** SOURCE INFORMATION follows **

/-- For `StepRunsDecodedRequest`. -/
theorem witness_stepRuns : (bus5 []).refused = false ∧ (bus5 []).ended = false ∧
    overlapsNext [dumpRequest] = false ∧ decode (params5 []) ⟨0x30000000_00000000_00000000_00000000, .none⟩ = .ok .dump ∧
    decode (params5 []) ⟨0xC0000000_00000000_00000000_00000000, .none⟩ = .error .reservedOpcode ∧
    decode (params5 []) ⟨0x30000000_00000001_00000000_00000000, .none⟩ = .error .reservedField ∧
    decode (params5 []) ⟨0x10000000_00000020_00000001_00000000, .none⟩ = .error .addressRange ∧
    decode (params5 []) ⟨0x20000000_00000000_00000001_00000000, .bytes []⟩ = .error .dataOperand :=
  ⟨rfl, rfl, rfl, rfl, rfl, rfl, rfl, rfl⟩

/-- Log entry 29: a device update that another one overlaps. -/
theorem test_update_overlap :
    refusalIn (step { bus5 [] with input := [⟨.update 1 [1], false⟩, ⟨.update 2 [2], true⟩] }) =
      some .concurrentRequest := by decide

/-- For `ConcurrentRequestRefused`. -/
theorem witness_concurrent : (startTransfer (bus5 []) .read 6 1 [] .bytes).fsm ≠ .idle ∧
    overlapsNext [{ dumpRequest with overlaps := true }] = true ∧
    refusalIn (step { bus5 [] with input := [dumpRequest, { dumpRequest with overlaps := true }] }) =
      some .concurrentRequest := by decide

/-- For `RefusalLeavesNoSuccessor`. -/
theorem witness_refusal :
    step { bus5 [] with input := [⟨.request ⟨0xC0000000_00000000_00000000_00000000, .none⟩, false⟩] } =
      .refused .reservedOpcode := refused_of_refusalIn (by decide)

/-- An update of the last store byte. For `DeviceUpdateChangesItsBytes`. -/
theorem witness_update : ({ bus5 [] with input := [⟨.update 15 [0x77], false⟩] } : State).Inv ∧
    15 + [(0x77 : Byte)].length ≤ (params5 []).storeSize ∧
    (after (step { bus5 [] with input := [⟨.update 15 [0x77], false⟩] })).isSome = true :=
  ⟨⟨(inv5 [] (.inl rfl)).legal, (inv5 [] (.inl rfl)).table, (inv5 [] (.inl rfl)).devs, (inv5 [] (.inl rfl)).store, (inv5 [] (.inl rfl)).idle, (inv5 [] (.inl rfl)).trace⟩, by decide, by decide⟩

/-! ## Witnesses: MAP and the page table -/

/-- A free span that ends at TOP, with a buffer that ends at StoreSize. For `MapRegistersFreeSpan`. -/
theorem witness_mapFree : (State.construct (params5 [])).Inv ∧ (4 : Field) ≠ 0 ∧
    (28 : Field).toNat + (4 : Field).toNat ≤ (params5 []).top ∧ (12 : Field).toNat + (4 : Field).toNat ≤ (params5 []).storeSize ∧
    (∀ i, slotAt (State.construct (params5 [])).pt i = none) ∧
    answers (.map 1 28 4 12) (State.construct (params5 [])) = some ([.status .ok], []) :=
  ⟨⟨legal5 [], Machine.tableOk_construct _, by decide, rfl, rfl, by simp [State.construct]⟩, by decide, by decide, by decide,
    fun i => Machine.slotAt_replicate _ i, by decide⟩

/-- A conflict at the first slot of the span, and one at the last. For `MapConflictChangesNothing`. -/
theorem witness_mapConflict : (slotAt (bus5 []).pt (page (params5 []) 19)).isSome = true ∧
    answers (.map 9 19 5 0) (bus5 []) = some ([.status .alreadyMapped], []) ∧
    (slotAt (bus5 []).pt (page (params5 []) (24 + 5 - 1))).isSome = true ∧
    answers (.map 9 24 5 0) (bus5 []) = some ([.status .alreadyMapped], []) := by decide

** End of SOURCE INFORMATION **
** SOURCE INFORMATION follows **

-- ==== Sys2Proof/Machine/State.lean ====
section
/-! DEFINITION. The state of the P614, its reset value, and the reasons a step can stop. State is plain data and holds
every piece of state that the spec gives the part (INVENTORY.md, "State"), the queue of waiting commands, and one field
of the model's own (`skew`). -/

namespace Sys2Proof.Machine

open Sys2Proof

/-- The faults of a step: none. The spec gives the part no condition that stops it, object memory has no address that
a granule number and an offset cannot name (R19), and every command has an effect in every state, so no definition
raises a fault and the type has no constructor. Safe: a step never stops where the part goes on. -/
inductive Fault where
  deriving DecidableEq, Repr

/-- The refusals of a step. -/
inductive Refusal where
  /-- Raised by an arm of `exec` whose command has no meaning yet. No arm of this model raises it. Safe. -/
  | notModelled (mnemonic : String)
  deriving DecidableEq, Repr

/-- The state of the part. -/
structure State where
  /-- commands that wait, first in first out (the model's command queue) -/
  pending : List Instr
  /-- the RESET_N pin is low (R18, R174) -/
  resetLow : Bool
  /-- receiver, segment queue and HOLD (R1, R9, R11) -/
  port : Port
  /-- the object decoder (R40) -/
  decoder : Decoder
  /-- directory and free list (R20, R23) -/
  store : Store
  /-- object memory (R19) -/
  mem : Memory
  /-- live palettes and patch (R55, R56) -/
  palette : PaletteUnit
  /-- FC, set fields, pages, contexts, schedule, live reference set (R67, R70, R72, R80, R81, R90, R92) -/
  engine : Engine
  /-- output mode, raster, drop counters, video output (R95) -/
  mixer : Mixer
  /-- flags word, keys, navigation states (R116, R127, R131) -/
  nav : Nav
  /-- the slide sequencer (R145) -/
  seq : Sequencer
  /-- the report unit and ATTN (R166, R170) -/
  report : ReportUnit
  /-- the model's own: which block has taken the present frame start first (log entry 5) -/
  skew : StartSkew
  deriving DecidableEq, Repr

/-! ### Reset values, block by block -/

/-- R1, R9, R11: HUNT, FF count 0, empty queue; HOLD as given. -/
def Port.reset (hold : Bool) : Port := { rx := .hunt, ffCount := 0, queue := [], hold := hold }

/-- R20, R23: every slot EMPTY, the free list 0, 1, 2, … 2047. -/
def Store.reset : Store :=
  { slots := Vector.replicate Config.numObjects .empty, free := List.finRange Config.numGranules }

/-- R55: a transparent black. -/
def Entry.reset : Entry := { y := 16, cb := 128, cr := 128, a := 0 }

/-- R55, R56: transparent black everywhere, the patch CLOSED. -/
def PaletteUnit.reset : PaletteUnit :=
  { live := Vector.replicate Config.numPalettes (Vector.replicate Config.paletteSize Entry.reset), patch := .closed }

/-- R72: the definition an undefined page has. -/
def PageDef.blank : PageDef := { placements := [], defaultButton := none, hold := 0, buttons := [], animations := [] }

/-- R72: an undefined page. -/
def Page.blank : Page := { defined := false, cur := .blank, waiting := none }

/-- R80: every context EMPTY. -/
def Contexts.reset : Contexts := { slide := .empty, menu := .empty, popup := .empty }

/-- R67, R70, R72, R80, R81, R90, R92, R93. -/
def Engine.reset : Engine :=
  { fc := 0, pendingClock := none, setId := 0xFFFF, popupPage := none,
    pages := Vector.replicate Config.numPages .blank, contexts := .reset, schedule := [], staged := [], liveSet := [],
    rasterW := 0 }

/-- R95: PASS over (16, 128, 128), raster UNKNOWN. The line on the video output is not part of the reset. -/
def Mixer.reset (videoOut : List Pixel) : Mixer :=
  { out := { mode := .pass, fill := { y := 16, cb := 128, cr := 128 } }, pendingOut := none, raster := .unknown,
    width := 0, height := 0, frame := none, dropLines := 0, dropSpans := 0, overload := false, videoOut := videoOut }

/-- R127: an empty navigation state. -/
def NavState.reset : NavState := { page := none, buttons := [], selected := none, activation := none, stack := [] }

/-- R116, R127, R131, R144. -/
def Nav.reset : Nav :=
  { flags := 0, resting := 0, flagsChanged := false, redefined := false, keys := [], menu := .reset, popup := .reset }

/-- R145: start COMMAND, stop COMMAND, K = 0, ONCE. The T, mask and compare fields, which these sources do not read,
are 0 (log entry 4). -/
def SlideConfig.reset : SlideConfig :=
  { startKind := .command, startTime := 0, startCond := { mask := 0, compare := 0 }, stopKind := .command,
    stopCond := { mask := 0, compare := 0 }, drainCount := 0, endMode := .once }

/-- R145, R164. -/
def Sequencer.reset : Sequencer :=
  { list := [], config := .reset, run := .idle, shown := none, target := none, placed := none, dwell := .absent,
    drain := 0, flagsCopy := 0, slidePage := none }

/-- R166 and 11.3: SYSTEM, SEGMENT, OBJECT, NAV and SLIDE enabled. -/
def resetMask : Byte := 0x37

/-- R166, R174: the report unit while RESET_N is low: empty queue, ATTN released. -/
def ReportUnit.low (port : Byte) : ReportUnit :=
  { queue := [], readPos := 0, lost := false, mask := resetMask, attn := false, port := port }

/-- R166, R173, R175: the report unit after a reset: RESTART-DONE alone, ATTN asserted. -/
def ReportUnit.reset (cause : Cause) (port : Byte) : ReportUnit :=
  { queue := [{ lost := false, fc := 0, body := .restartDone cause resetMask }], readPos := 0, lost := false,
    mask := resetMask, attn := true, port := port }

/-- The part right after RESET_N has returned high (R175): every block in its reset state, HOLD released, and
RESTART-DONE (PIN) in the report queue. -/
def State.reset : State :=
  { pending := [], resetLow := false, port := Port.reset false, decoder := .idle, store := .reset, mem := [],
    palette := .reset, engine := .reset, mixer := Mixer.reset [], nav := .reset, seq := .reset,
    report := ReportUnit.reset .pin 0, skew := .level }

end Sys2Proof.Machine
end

** End of SOURCE INFORMATION **

Lines of the data above that include the string "first" must each be copied.

/-- A conflict at the first slot of the span, and one at the last. For `MapConflictChangesNothing`. -/
  /-- commands that wait, first in first out (the model's command queue) -/
  /-- the model's own: which block has taken the present frame start first (log entry 5) -/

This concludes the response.